Exercise requirements: Instruction for the data below: set down exactly the lines from the line with "Completes .commit s rejected" to the line with "t.get VLT.CMT_REASON_REASON = s.refusal", inclusive, and no others.

The data:

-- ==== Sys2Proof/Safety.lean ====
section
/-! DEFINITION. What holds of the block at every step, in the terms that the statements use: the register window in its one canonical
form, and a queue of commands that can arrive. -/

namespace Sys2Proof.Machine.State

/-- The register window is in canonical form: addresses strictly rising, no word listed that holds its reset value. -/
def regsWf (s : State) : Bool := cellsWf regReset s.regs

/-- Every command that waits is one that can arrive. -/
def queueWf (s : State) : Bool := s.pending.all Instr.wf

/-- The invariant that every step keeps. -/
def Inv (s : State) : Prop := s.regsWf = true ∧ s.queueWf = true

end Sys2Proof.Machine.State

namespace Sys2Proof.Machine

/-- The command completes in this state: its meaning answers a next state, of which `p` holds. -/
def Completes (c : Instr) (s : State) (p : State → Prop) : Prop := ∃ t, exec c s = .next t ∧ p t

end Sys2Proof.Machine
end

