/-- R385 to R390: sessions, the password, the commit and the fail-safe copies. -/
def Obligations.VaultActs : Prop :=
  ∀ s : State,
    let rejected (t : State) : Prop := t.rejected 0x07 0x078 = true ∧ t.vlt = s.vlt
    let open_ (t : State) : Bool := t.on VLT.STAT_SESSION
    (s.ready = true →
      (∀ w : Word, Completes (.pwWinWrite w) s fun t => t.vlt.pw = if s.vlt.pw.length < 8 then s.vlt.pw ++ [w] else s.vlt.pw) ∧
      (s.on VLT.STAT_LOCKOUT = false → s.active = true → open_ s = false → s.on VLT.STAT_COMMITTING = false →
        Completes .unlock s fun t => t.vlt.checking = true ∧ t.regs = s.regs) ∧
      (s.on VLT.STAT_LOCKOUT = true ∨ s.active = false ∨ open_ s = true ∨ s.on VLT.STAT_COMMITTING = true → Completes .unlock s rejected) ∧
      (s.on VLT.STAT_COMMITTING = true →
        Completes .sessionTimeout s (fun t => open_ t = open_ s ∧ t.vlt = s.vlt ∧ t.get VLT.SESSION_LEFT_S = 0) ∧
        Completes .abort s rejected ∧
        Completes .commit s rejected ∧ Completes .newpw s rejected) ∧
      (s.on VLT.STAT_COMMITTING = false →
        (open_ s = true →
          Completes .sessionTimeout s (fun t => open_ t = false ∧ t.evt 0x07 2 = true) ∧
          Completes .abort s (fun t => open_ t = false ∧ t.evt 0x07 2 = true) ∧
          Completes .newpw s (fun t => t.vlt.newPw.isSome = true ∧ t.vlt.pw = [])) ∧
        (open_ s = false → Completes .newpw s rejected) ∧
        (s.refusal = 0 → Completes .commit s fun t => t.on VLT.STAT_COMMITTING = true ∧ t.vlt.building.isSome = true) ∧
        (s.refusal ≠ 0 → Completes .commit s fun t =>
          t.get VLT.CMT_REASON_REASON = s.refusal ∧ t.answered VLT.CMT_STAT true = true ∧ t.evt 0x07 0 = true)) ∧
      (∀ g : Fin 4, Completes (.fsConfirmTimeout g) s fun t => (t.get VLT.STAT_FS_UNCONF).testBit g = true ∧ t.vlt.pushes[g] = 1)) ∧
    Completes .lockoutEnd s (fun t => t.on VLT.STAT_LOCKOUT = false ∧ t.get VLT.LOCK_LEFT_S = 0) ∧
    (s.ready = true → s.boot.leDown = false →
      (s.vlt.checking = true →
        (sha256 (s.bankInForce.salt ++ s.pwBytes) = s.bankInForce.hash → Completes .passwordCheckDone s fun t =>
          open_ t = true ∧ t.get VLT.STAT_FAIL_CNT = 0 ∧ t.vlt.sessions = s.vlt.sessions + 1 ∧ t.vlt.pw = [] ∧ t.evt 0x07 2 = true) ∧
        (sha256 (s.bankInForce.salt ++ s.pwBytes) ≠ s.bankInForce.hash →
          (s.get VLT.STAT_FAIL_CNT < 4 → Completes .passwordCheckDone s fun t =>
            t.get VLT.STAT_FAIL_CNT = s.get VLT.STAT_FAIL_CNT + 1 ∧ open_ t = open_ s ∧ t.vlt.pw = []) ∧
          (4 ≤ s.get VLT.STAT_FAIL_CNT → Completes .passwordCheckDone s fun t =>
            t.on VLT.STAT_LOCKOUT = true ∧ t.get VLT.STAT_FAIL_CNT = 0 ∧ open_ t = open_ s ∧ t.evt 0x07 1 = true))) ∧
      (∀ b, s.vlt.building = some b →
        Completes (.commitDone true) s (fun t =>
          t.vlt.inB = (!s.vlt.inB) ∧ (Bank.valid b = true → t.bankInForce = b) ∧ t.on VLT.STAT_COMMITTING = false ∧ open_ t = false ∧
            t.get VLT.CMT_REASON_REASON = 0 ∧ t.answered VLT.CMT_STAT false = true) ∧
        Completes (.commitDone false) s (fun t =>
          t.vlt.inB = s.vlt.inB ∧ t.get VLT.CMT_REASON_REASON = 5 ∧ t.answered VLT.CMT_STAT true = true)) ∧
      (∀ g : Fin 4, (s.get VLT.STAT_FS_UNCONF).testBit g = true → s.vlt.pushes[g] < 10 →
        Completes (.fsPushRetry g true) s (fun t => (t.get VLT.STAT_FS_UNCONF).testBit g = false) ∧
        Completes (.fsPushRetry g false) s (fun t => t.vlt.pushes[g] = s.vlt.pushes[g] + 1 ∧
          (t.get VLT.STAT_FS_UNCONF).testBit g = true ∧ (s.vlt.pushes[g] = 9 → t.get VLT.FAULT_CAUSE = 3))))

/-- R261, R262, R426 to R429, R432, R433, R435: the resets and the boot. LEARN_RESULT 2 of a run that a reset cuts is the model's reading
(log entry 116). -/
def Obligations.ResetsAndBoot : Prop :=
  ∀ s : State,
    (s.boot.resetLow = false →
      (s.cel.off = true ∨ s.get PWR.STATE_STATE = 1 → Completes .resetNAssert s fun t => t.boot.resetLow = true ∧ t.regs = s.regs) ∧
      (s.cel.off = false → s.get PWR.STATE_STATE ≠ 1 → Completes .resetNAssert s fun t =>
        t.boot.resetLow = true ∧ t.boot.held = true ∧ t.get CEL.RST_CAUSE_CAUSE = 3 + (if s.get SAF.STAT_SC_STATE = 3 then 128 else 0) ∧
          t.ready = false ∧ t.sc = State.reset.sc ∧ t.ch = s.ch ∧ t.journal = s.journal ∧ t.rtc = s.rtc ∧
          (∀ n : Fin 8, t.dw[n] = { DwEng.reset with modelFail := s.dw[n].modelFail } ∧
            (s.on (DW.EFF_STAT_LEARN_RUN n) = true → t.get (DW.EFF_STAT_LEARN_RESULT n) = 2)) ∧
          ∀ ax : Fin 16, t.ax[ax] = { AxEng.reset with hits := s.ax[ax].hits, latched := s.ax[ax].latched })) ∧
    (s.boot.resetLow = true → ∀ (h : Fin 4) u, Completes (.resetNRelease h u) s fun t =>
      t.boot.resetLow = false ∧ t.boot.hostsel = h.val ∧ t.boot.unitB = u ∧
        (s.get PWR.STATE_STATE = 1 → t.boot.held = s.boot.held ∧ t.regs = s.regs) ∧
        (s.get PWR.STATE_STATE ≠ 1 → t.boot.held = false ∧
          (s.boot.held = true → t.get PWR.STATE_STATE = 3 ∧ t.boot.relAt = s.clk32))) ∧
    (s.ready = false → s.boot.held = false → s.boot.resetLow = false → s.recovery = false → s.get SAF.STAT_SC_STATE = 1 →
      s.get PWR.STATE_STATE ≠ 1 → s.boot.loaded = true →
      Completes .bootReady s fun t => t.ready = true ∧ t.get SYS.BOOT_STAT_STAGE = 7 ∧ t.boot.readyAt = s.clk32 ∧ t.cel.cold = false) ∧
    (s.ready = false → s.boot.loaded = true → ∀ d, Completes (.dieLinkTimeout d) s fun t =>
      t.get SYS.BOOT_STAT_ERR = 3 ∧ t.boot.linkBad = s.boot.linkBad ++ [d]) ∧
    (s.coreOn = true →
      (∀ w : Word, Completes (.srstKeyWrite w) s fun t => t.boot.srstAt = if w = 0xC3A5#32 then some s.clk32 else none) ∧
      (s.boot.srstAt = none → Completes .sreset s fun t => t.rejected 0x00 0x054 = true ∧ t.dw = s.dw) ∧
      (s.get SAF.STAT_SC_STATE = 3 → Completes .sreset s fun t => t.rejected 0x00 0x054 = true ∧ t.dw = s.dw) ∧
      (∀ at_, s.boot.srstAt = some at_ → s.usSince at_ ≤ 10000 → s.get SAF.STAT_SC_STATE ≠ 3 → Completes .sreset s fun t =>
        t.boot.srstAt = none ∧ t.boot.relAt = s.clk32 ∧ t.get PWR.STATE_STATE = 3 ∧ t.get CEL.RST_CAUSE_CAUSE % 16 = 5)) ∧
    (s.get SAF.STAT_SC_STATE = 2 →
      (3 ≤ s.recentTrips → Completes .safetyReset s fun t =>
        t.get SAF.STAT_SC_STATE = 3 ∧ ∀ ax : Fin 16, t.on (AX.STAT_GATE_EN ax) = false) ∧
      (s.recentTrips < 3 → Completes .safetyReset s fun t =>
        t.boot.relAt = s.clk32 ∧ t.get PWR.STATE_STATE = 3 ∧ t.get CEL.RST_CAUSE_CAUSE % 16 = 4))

Answer space:
        Completes .commit s rejected ∧ Completes .newpw s rejected) ∧
      (s.on VLT.STAT_COMMITTING = false →
        (open_ s = true →
          Completes .sessionTimeout s (fun t => open_ t = false ∧ t.evt 0x07 2 = true) ∧
          Completes .abort s (fun t => open_ t = false ∧ t.evt 0x07 2 = true) ∧
          Completes .newpw s (fun t => t.vlt.newPw.isSome = true ∧ t.vlt.pw = [])) ∧
        (open_ s = false → Completes .newpw s rejected) ∧
        (s.refusal = 0 → Completes .commit s fun t => t.on VLT.STAT_COMMITTING = true ∧ t.vlt.building.isSome = true) ∧
        (s.refusal ≠ 0 → Completes .commit s fun t =>
          t.get VLT.CMT_REASON_REASON = s.refusal ∧ t.answered VLT.CMT_STAT true = true ∧ t.evt 0x07 0 = true)) ∧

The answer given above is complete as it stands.